PROBLEM STATEMENT ▸ Write down exactly the lines of the records below, beginning with the first and ending with the line that includes "def Outst.target (o".
━━━━━ SUPPLIED ENTRIES
-- ==== Sys2Proof/Machine/CardRun.lean ====
section
/-! DEFINITION. What a card does with each command it has accepted: when it may start (R226, R235, R393, R396, R370,
R80), its effect, and what is done as its units arrive. -/

namespace Sys2Proof.Machine

/-! ## When a command may start -/

/-- The plaintext of a one-unit command, once it has arrived. -/
def Outst.data (o : Outst) : List Byte := o.units.headD []

/-- ACTION and target of an INST_CFG (R232). -/
def Outst.action (o : Outst) : Nat := (o.data.getD 0 0).toNat
def Outst.target (o : Outst) : Nat := (o.data.getD 1 0).toNat

/-- Commands that wait for every earlier one of their instance and hold later ones. -/
def orderOp (op : Nat) : Bool := op == 0x06 || op == 0x08 || op == 0x09

/-- Two ranges of one instance with a common unit. -/
def Outst.overlaps (a b : Outst) : Bool :=
  isWriteOp a.op && isWriteOp b.op && a.inst == b.inst &&
  argAddr a.arg ≤ argAddr b.arg + argCnt b.arg && argAddr b.arg ≤ argAddr a.arg + argCnt a.arg

/-- An earlier command holds a later one. -/
def Outst.holds (b o : Outst) : Bool :=
  (b.inst == o.inst && (orderOp b.op || orderOp o.op)) || b.overlaps o ||
  (b.op == 0x14 && !b.units.isEmpty && b.target == o.inst) ||
  (o.op == 0x14 && (b.op == 0x14 || (o.action != 5 && b.inst == o.target)))

/-- The command needs a management processor (R80). -/
def needsMp (op : Nat) : Bool :=
  op == 0x14 || op == 0x15 || op == 0x16 || op == 0x18 || op == 0x19 || op == 0x1A

/-- The command needs a new KEY operation (R370). -/
def Outst.needsKey (o : Outst) : Bool :=
  o.op == 0x13 || o.op == 0x1A || o.op == 0x1B || (o.op == 0x14 && (o.action == 1 || o.action == 4))

/-- A SEG command works with the seal key. -/
def segOp (op : Nat) : Bool := op == 0x08 || op == 0x09 || op == 0x0A

/-- The one unit of a one-unit command is still to come. -/
def Outst.lacksUnit (o : Outst) : Bool :=
  h2cUnits o.op o.arg != 0 && o.op != 0x03 && o.op != 0x18 && o.next == 0

/-! ## Order between the two channels (R128) -/

/-- OP and SEQ of a Counlet request that may be held. -/
def heldOp : Instr → Nat × Nat
  | .counletHealth q => (0x03, q)
  | .counletLockSet q _ _ _ _ => (0x10, q)
  | .counletUnlock q _ _ => (0x11, q)
  | .forceEraseArm q _ => (0x12, q)
  | .forceEraseConfirm q _ _ => (0x13, q)
  | .pairBeginProve q _ _ => (0x20, q)
  | .pairBeginEnrol q _ _ _ => (0x20, q)
  | .pairProofProve q _ => (0x21, q)
  | .pairProofEnrol q _ => (0x21, q)
  | .pairDrop q _ => (0x22, q)
  | .tamperAck q _ _ => (0x28, q)
  | .counletRegRd q _ => (0x30, q)
  | .fwSlotWrite q _ _ _ => (0x38, q)
  | _ => (0, 0)

/-- Pairing operations. -/
def cnPairs (op : Nat) : Bool := op == 0x20 || op == 0x21

/-- The operation changes the locks, the pairing records, the firmware slots or the erase (R128). -/
def cnShared (op : Nat) : Bool :=
  cnPairs op || op == 0x10 || op == 0x11 || op == 0x12 || op == 0x13 || op == 0x22 || op == 0x28 || op == 0x38

/-- The Spantoen command changes the locks, the firmware slots or the erase. -/
def linkShared (op : Nat) : Bool := op == 0x18 || op == 0x19 || op == 0x1A || op == 0x1B

/-- A Counlet request that arrived before the command was complete, and changes the same state, still waits. -/
def State.behindCn (s : State) (o : Outst) : Bool :=
  linkShared o.op && s.keys.heldReq.any (fun h => cnShared (heldOp h.req).1 && !h.after.contains o.fc)

/-- A DELETE, or a RESIZE that makes the instance smaller: no RANGE delta is committed while only the reserve of the delta
ring is left (R297). -/
def State.wantsRoom (s : State) (o : Outst) : Bool :=
  o.op == 0x14 && !s.deltaRoom && natBE (((padTo 4096 o.data).drop 12).take 8) == s.serial && (o.action == 4 ||
    (o.action == 2 && natBE (((padTo 4096 o.data).drop 8).take 4) < s.fld (INS_SIZE_EXTENTS o.target)))

/-- A held command may start, given the commands accepted before it. -/
def State.mayStart (s : State) (o : Outst) (before : List Outst) : Bool :=
  o.held && !o.lacksUnit && !before.any (fun b => b.holds o) && (!needsMp o.op || s.mpServes) &&
  (!o.needsKey || !s.keyHolds) && (!segOp o.op || !s.keys.wiped) &&
  ((o.op != 0x18 && o.op != 0x19) || s.firm.activating.isNone) && !s.behindCn o && !s.wantsRoom o

/-! ## Beginnings shared by several commands -/

/-- A command that returns units begins to send them. -/
def State.sendAll (s : State) (o : Outst) (units : List (List Byte)) (st info : Nat) : State :=
  if units.isEmpty then s.done { o with endSt := st, endInfo := info } st info
  else s.updOut o.fc (fun x => { x with held := false, units := units, endSt := st, endInfo := info })

/-- Data commands complete with FENCED: the journal or its lane, or the command processor, is fenced, or the delta log is
lost (R64, R300, R371). Log 99 (DEDUCED). -/
def State.dataFenced (s : State) : Bool :=
  s.journalFenced || s.flt.holds.any (fun h => h.src == 48) || s.fenced (.engine pCRY 2) || s.fenced (.engine pCMD 0) ||
  s.fenced (.island islCMD) ||
  s.flag (PG_CTRL_FENCE_REQ pCMD)

/-- What stops a data command as it starts: the instance is gone or smaller, a fence, an erase, a quiesce.
Log 98 (DEDUCED). -/
def State.dataBars (s : State) (o : Outst) : Option (Nat × Nat) :=
  if !s.configured o.inst then some (0x30, 0xFFFF)
  else if s.instFenced o.inst then some (0x42, 0)
  else if s.rangeBad o.op o.inst o.arg then some (0x30, 0)
  else if s.dataFenced then some (0x42, 0)
  else if s.erasing || s.quiesceAsked pCMD then some (0x33, 0)
  else none

/-! ## Writes (R15, R26, R268, R271, R275, R276) -/

/-- A read-back fails, and the command ends (R271). -/
def State.readbackFails (s : State) (o : Outst) (r : JRec) (inj : Bool) : State := (s.readbackLost r inj).done o 0x7F 0

/-- The commit of a response took this long (R270). -/
def State.noteLat (s : State) (lat : Nat) : State :=
  (s.setFld LND_LAT_LAST (min 255 lat)).raiseTo LND_LAT_MAX (min 255 lat)

/-- A committed record joins the open segment of its instance. -/
def State.segJoin (s : State) (seq : Nat) : State :=
  match s.findRec seq with
  | some r => s.segTake r false
  | none => s

/-- One more unit written (R449). -/
def State.countWritten (s : State) : State := { s with life := { s.life with written := s.life.written + 1 } }

/-- Commit the units of a WRITE that have arrived, in order, and answer after the last. A read-back fails where the
operand or an injection says so (R50, R286). -/
def State.commitUnits (fc : Nat) : Nat → State → State
  | 0, s => s
  | fuel + 1, s =>
    match s.spA.outst.find? (fun o => o.fc == fc) with
    | none => s
    | some o =>
      match o.units, o.seqs[o.fin]?.bind s.findRec with
      | u :: rest, some r =>
        let t := (s.commitRec r u).injUsed pLND 1
        if o.failAt = some o.fin || s.injects pLND 1 then t.readbackFails o r (s.injects pLND 1)
        else
          let o' := { o with fin := o.fin + 1, units := rest }
          let t := ((t.segJoin r.seq).countWritten).updOut fc (fun _ => o')
          if o'.fin = h2cUnits o.op o.arg then (t.noteLat o.lat).done o' 0x00 0
          else if rest.isEmpty && o'.cut.isSome then t.done o' (o'.cut.getD 0) o'.fin
          else State.commitUnits fc fuel t
      | _, _ => s

/-- The journal can take no new record. -/
def State.noRoom (s : State) : Bool := s.flag LND_JSTAT_FULL || s.flag (PG_CTRL_QUIESCE_REQ pLND)

/-- Writes are fenced: the media is worn out, or the write engine is fenced (R336, R286). Log 99 (DEDUCED). -/
def State.writeFenced (s : State) : Bool := s.flag MED_STAT_WRITE_FENCED || s.fenced (.engine pLND 1)

/-- WRITE reserves its records. Log 97 (DESIGN CHOICE). -/
def State.startWrite (s : State) (o : Outst) : State :=
  let n := if o.cut.isSome then o.next else argCnt o.arg + 1
  if 1024 < argCnt o.arg + 1 then s.done o 0x32 0
  else if s.writeFenced then s.done o 0x42 0
  else if s.noRoom then s.done o 0x33 0
  else if !s.fits 1 n then s.noteFull.done o 0x33 0
  else
    let addr := argAddr o.arg
    let t := s.noteHigh (s.allocWrites 1 o.inst addr 0 (s.globalUnit o.inst addr) n)
    let seqs := (t.lnd.recs.drop (t.lnd.recs.length - n)).map (·.seq)
    (t.updOut o.fc (fun x => { x with held := false, seqs := seqs })).commitUnits o.fc n

/-- DISCARD: one range record, committed at once and, for OK, read back (R50, R271, R301). -/
def State.startDiscard (s : State) (o : Outst) : State :=
  if s.writeFenced then s.done o 0x42 0
  else if s.noRoom then s.done o 0x33 0
  else if !s.fits 2 1 then s.noteFull.done o 0x33 0
  else
    let addr := argAddr o.arg
    let t := s.noteHigh (s.allocRecord 2 o.inst (argCnt o.arg) addr 0 (s.globalUnit o.inst addr))
    match t.lnd.recs.getLast? with
    | none => t.done o 0x00 0
    | some r =>
      let u := (t.commitRec r []).injUsed pLND 1
      if o.failAt = some 0 || t.injects pLND 1 then u.readbackFails o r (t.injects pLND 1) else (u.segJoin r.seq).done o 0x00 0

/-! ## Reads, order and settling (R16, R226, R277) -/

/-- READ: every unit as it stands when the command starts. Log 96 (DEDUCED). -/
def State.startRead (s : State) (o : Outst) : State :=
  let r := s.readUnits o.inst (argAddr o.arg) (argCnt o.arg + 1) o.env
  match r.2.2.1 with
  | some st => r.2.2.2.sendAll o r.1 st (if st = 0x42 then 0 else r.1.length)
  | none => r.2.2.2.sendAll o r.1 (if r.2.1 = 0 then 0x00 else 0x01) r.2.1

def State.startBarrier (s : State) (o : Outst) : State := (s.done o 0x00 0).fireI EV_CMD_BARRIER_DONE o.inst 0 0

/-- SETTLE: waiting pages are padded, so that the records can be released (R305). -/
def State.startSettle (s : State) (o : Outst) : State :=
  let t := if s.placing then (s.padHalf 0).padHalf 1 else s
  t.updOut o.fc (fun x => { x with held := false })

/-! ## Segments (R393, R396, R399) -/

def State.startSegOpen (s : State) (o : Outst) : State :=
  if s.keys.slk = [] then s.done o 0x42 0
  else if (s.segOf o.inst).isSome then s.done o 0x32 0
  else (s.openSegment o.inst (argAddr o.arg)).done o 0x00 0

/-- Log 101 (DEDUCED). -/
def State.startSegClose (s : State) (o : Outst) : State :=
  if s.keys.slk = [] then s.done o 0x42 0
  else
    let r := s.closeSegment o.inst (argAddr o.arg)
    match r.2.1 with
    | some u => (r.2.2.sendAll o [u] r.1 0).updOut o.fc (fun x => { x with unit := some u })
    | none => r.2.2.done o r.1 0

/-- A verification fails. -/
def State.verifyFails (s : State) (o : Outst) (st info : Nat) : State :=
  ((s.bump SEG_CNT_VERIFY_FAILED).fireI EV_SEG_VERIFY_FAIL o.inst info 0).done o st info

def State.startSegVerify (s : State) (o : Outst) : State :=
  let bs := o.data.take 128
  let inst := (bs.getD 6 0).toNat
  let first := natBE ((bs.drop 16).take 8)
  let fin := natBE ((bs.drop 24).take 8)
  if o.inst ≠ 0 ∧ inst ≠ o.inst then s.done o 0x32 0
  else if s.keys.slk = [] then s.done o 0x42 0
  else if !s.sealChecks bs then s.verifyFails o 0x41 0xFFFF
  else if s.instUnits inst < fin then s.verifyFails o 0x30 0
  else
    let r := s.verifyRange inst first 0 Crypto.shaH0 (fin - first) o.env
    match r.1 with
    | some (st, k) => r.2.2.verifyFails o st k
    | none =>
      if segHash r.2.1 (fin - first) = (bs.drop 48).take 32 then r.2.2.done o 0x00 0
      else r.2.2.verifyFails o 0x41 0xFFFE

/-! ## Registers (R181) -/

/-- Read `n` registers from an offset. -/
def State.readRegs (s : State) (off : Nat) : Nat → List Byte × State
  | 0 => ([], s)
  | n + 1 =>
    let r := s.regRead off
    let rest := r.2.readRegs (off + 4) n
    (bytesBE 4 r.1 ++ rest.1, rest.2)

def State.startRegRd (s : State) (o : Outst) : State :=
  let r := s.readRegs (o.arg % 2 ^ 20) (o.arg / 2 ^ 20 + 1)
  r.2.sendAll o [padTo 4096 r.1] 0x00 0

/-- Write words to consecutive registers; a chip reset waits for the carrying write to complete (R69). -/
def State.writeRegs (s : State) (off : Nat) : List (List Byte) → State
  | [] => s
  | w :: ws => (if off = rRST_CHIP_RST.off then s else s.regWrite off (natBE w) 0xF).writeRegs (off + 4) ws

/-- Log 125 (DEDUCED). -/
def State.startRegWr (s : State) (o : Outst) : State :=
  let off := o.arg % 2 ^ 20
  let ws := Crypto.chunks 4 (o.arg / 2 ^ 20 + 1) (padTo 4096 o.data)
  let t := (s.writeRegs off ws).done o 0x00 0
  let k := (rRST_CHIP_RST.off - off) / 4
  if off ≤ rRST_CHIP_RST.off ∧ k < ws.length then t.regWrite rRST_CHIP_RST.off (natBE (ws.getD k [])) 0xF else t

/-! ## The link itself (R158, R160, R163, R195) -/

def State.startTuneRd (s : State) (o : Outst) : State :=
  if s.fld (SP_STAT_MODE 0) = 0 then s.done o 0x32 0
  else (({ s with spA := { s.spA with tuneWrs := 1 } }).done o 0x00 0).emit (.tuneFrame 0 tuneFrames)

/-- A tune ends at the card (R161). Log 127 (DESIGN CHOICE). -/
def State.tuneOver (s : State) : State := ({ s with spA := { s.spA with tuneWrs := 0 } }).fire (EV_SP_TUNE_DONE 0)

/-- A TUNE_WR of the tune under way: the one behind the sweep of 64 ends it where every line passes (R161). -/
def State.noteTuneWr (s : State) (lines : Nat) : State :=
  let n := s.spA.tuneWrs
  if n = 65 ∧ lines = 0xFF then s.tuneOver
  else if n = 0 then s
  else { s with spA := { s.spA with tuneWrs := n + 1 } }

/-- TUNE_WR: `lines` are those whose tuning frame passed under the taps of ARG. -/
def State.runTuneWr (s : State) (o : Outst) (lines : Nat) : State :=
  if s.fld (SP_STAT_MODE 0) = 0 then s.done o 0x32 0
  else
    let t := s.setTaps 0 ((List.range 8).map (fun n => bitsOf o.arg (6 * n) 6))
    let t := if lines = 0xFF then t.tunePassed 0 else t.setFlag (SP_STAT_TUNED 0) false
    (t.noteTuneWr lines).finish o 0x00 lines (some lines) []

/-- Log 125 (DEDUCED). -/
def State.startTuneWr (s : State) (o : Outst) : State := s.runTuneWr o o.bound

/-- SPEED_SET: the response goes at the old mode. Log 126 (DEDUCED). -/
def State.startSpeed (s : State) (o : Outst) : State :=
  if 1 < s.spA.outst.length then s.done o 0x32 0
  else
    let t := (s.done o 0x00 0).switchMode 0 (o.arg % 4)
    if o.arg % 4 = 0 then
      let t := if t.spA.tuneWrs = 0 then t else t.tuneOver
      { t.bump (SP_RETRAIN_CNT_RETRAINS 0) with life := { t.life with retrains := t.life.retrains + 1 } }
    else t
━━━━━━━━━━
RESULT OF THIS EXERCISE ▸
-- ==== Sys2Proof/Machine/CardRun.lean ====
section
/-! DEFINITION. What a card does with each command it has accepted: when it may start (R226, R235, R393, R396, R370,
R80), its effect, and what is done as its units arrive. -/

namespace Sys2Proof.Machine

/-! ## When a command may start -/

/-- The plaintext of a one-unit command, once it has arrived. -/
def Outst.data (o : Outst) : List Byte := o.units.headD []

/-- ACTION and target of an INST_CFG (R232). -/
def Outst.action (o : Outst) : Nat := (o.data.getD 0 0).toNat
def Outst.target (o : Outst) : Nat := (o.data.getD 1 0).toNat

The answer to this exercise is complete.